_Work to complete:_ Please repeat the listing exactly, starting at its first line and stopping after the line that contains "let tc := fld f 11 7 + 1".

_Data to examine:_

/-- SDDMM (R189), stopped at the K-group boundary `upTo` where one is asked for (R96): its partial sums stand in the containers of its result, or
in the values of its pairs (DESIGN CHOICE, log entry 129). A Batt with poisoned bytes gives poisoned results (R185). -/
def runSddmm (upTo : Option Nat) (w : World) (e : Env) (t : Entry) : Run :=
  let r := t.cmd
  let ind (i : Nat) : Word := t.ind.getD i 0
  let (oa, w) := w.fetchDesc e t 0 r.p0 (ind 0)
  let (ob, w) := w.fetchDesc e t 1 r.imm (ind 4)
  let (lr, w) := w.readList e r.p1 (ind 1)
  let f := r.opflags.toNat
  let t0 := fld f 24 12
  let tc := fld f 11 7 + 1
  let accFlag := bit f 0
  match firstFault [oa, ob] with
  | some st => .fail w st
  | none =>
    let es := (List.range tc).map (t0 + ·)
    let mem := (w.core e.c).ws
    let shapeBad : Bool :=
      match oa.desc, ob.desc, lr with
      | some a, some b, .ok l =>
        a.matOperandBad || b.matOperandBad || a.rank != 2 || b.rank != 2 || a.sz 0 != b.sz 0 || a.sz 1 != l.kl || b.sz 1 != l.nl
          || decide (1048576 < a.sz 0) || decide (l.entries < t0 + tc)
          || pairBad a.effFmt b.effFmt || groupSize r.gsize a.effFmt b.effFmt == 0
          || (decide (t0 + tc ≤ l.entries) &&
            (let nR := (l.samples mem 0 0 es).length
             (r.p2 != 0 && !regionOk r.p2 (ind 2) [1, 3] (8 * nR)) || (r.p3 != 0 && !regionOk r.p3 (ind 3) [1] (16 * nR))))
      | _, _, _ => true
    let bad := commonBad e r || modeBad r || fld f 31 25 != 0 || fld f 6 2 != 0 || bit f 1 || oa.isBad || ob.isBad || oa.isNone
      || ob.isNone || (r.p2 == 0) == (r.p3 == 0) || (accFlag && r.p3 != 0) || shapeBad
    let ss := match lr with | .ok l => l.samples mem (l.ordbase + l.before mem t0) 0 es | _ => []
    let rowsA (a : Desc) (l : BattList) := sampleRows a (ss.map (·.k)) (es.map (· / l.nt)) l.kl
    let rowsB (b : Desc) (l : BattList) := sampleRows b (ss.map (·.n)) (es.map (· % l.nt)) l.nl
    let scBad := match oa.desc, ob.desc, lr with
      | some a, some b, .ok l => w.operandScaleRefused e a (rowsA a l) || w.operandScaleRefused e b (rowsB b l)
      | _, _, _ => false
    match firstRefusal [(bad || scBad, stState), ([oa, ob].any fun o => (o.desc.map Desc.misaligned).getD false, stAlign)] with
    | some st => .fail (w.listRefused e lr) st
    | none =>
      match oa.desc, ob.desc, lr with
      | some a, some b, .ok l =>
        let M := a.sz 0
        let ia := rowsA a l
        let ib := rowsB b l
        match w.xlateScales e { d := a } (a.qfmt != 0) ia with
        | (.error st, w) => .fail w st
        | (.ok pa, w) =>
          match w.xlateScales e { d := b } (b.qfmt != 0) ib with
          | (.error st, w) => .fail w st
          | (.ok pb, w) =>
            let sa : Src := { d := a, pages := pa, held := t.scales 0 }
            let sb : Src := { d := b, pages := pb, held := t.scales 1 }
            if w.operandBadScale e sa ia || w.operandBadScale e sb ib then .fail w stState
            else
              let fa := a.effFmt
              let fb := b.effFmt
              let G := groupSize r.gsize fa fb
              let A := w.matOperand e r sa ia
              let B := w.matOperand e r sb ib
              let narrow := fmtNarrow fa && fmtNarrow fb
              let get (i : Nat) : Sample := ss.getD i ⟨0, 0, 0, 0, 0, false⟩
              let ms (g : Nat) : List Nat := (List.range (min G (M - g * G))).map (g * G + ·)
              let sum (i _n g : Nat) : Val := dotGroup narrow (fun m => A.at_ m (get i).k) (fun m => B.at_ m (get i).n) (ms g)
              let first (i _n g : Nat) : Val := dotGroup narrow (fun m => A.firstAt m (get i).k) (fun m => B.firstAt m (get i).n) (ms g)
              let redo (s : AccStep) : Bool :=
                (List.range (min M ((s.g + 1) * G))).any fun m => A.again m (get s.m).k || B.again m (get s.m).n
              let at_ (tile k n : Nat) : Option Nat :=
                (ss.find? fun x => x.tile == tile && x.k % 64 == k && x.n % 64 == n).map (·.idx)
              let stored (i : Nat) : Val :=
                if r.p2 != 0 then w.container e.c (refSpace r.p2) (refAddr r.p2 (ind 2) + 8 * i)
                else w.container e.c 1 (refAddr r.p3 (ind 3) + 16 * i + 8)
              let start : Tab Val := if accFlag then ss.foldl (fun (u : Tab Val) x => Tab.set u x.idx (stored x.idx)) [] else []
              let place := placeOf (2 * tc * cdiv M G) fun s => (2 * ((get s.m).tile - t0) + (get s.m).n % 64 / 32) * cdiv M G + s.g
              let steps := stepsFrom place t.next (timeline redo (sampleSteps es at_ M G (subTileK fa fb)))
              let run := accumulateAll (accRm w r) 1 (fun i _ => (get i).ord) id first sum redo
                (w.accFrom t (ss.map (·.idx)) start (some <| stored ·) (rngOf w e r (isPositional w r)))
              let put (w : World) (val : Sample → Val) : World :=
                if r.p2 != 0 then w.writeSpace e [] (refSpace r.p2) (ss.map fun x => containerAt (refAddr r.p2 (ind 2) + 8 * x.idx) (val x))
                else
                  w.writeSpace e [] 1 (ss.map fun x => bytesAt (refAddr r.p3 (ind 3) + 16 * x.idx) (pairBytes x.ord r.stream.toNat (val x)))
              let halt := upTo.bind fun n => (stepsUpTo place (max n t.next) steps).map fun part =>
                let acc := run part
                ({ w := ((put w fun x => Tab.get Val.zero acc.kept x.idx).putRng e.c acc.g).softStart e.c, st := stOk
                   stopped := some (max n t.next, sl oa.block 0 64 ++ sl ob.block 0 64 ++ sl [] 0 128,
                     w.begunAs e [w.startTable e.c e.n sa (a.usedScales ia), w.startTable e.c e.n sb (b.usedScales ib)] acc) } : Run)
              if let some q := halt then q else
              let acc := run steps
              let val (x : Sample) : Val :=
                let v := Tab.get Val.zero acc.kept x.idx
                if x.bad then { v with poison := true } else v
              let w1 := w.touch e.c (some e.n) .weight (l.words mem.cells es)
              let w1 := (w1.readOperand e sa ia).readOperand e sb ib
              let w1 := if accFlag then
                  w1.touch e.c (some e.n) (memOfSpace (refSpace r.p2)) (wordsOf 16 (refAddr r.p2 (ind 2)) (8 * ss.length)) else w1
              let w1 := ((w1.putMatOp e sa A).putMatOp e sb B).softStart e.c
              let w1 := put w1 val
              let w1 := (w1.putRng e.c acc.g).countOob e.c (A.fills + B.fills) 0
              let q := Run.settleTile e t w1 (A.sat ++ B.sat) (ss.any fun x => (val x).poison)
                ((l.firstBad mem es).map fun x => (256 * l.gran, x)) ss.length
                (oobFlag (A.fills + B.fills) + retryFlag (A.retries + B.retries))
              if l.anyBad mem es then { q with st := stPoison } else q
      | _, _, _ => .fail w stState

_Expected answer:_
/-- SDDMM (R189), stopped at the K-group boundary `upTo` where one is asked for (R96): its partial sums stand in the containers of its result, or
in the values of its pairs (DESIGN CHOICE, log entry 129). A Batt with poisoned bytes gives poisoned results (R185). -/
def runSddmm (upTo : Option Nat) (w : World) (e : Env) (t : Entry) : Run :=
  let r := t.cmd
  let ind (i : Nat) : Word := t.ind.getD i 0
  let (oa, w) := w.fetchDesc e t 0 r.p0 (ind 0)
  let (ob, w) := w.fetchDesc e t 1 r.imm (ind 4)
  let (lr, w) := w.readList e r.p1 (ind 1)
  let f := r.opflags.toNat
  let t0 := fld f 24 12
  let tc := fld f 11 7 + 1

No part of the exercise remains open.